Containerization (Docker, Docker Compose) and Orchestration (Kubernetes Basics)

Containerization & Orchestration: Field-Ready Study Guide for Forward Deployed Engineers (FDEs)

What This Is

Containerization and orchestration are the backbone of modern deployments—especially in high-stakes environments where uptime, security, and reproducibility matter. As an FDE, you’ll use Docker to package applications (ML models, data pipelines, APIs) into portable, isolated units and Kubernetes to manage them at scale. Real-world example: You’re on-site at a military base deploying a computer vision model for drone footage analysis. The network is air-gapped, the hardware is outdated, and the customer’s security team won’t let you use standard Docker images. You need to: 1. Build a minimal, hardened container image offline.
2. Deploy it to a Kubernetes cluster running on bare metal with no internet access.
3. Debug why the model’s latency spikes under load—while the customer watches over your shoulder.

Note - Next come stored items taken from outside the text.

/-- 45_bit_psr.md R178, R180 (what is discarded, no further effect, and that every number but PSR_RPROC faults: the
spec's decisions D13 to D15): LPR. -/
def Obligations.LprResult : Prop :=
  ∀ (s : State) (rs : RegIx),
    (∀ n : Fin 16, n ≠ s.params.psrRproc → exec (.lpr rs n) s = .fault (.unknownProcessorRegister n)) ∧
    ∃ t, exec (.lpr rs s.params.psrRproc) s = .next t ∧ PsrResult s t t.psr ∧
      t.psr.i = (s.readReg rs).getLsbD 11 ∧ t.psr.p = (s.readReg rs).getLsbD 10 ∧
      t.psr.e = (s.readReg rs).getLsbD 9 ∧ t.psr.n = (s.readReg rs).getLsbD 7 ∧
      t.psr.z = (s.readReg rs).getLsbD 6 ∧ t.psr.f = (s.readReg rs).getLsbD 5 ∧
      t.psr.l = (s.readReg rs).getLsbD 2 ∧ t.psr.t = (s.readReg rs).getLsbD 1 ∧
      t.psr.c = (s.readReg rs).getLsbD 0 ∧
      Psr.image 0#4 t.psr = s.readReg rs &&& 0x0EE7#16

/-- 45_bit_psr.md R179, R180 (bits 15 to 12 are a fresh draw, and every number but PSR_RPROC faults: the spec's decisions
D13, D14): SPR. The statement holds for every free value: it says nothing of bits 15 to 12. The model's own counter of
draws goes on by one (log entry 8). -/
def Obligations.SprResult : Prop :=
  ∀ (s : State) (rd : RegIx),
    (∀ n : Fin 16, n ≠ s.params.psrRproc → exec (.spr n rd) s = .fault (.unknownProcessorRegister n)) ∧
    ∃ t, exec (.spr s.params.psrRproc rd) s = .next t ∧
      t.readReg rd &&& 0x0FFF#16 = BitVec.ofNat 16 (2048 * s.psr.i.toNat + 1024 * s.psr.p.toNat + 512 * s.psr.e.toNat +
        128 * s.psr.n.toNat + 64 * s.psr.z.toNat + 32 * s.psr.f.toNat +
        4 * s.psr.l.toNat + 2 * s.psr.t.toNat + s.psr.c.toNat) ∧
      (∀ q : RegIx, q ≠ rd → t.readReg q = s.readReg q) ∧ t.psr = s.psr ∧ t.pc = s.pc + 1#16 ∧
      SameMemory s t ∧ t.waiting = s.waiting ∧ t.params = s.params ∧ t.draws = s.draws + 1

/-- 45_bit_psr.md R179: SPR and then, in any later state of the machine in which the register still holds the word, LPR
restores the PSR exactly, whatever the free value was. -/
def Obligations.SprThenLprRestoresPsr : Prop :=
  ∀ (s t r : State) (rd : RegIx), exec (.spr s.params.psrRproc rd) s = .next t →
    r.readReg rd = t.readReg rd → r.params = s.params →
    ∃ b, exec (.lpr rd s.params.psrRproc) r = .next b ∧ b.psr = s.psr

/-! ## System (46_system.md) -/

/-- 46_system.md R193 (the spec's decision D16): WAIT sets `waiting` and changes nothing else, the pc included. -/
def Obligations.WaitResult : Prop :=
  ∀ s : State, ∃ t, exec .wait s = .next t ∧ t.waiting = true ∧ t.pc = s.pc ∧ SameRegs s t ∧ t.psr = s.psr ∧
    SameMemory s t ∧ t.params = s.params ∧ t.draws = s.draws

/-- 46_system.md R185 to R189 (the spec's decision D17): DI, EI, EXCP and RETX are refused. -/
def Obligations.UndocumentedSystemInstructionsRefused : Prop :=
  ∀ (s : State) (vector : Fin 16),
    exec .di s = .refused (.unmodelled .di) ∧ exec .ei s = .refused (.unmodelled .ei) ∧
    exec (.excp vector) s = .refused (.unmodelled (.excp vector)) ∧ exec .retx s = .refused (.unmodelled .retx)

This guide gives you the practical, battle-tested steps to handle these scenarios.

Key Terms & Concepts

• Docker Image: A lightweight, standalone, executable package that includes everything needed to run a piece of software (code, runtime, system tools, libraries). Think of it as a "snapshot" of your application.

• FDE use case: Shipping a PyTorch model to a classified network where you can’t install Python dependencies manually.

• Dockerfile: A text file with instructions for building a Docker image (e.g., FROM python:3.9, COPY . /app, RUN pip install -r requirements.txt).

• FDE tip: Always pin versions (python:3.9-slim instead of python:latest) to avoid breaking changes in the field.

• Docker Compose: A tool for defining and running multi-container applications (e.g., a Flask app + Redis + Postgres). Uses a docker-compose.yml file.

• FDE use case: Spinning up a local replica of a customer’s environment to debug a data pipeline before deploying to their air-gapped cluster.

• Kubernetes (K8s): An open-source system for automating deployment, scaling, and management of containerized applications. Runs "pods" (groups of containers) on "nodes" (servers).

• FDE tools: kubectl (CLI), helm (package manager), k9s (terminal UI for debugging).

• Pod: The smallest deployable unit in Kubernetes. A pod can run one or more containers (e.g., your app + a sidecar logging container).

• FDE trap: Never run multiple unrelated containers in one pod—it violates the "single responsibility" principle and makes debugging harder.

• Deployment: A Kubernetes object that manages a set of identical pods. Handles rolling updates, rollbacks, and scaling.

• FDE example: Updating a model serving API without downtime during a live mission.

• Service: Exposes a set of pods as a network service (e.g., ClusterIP for internal traffic, NodePort/LoadBalancer for external access).

• FDE tip: Use kubectl port-forward to debug a service locally when you can’t expose it publicly.

• ConfigMap/Secret: Kubernetes objects for storing configuration data (ConfigMap) or sensitive data (Secrets, e.g., API keys, database passwords).

• FDE security: Never hardcode secrets in Dockerfiles or Git. Use kubectl create secret generic or a tool like Vault.

• PersistentVolume (PV) / PersistentVolumeClaim (PVC): Kubernetes objects for managing storage (e.g., databases, model weights). A PV is the actual storage; a PVC is a request for storage.

• FDE use case: Deploying a PostgreSQL database in a Kubernetes cluster where the customer requires data to persist across pod restarts.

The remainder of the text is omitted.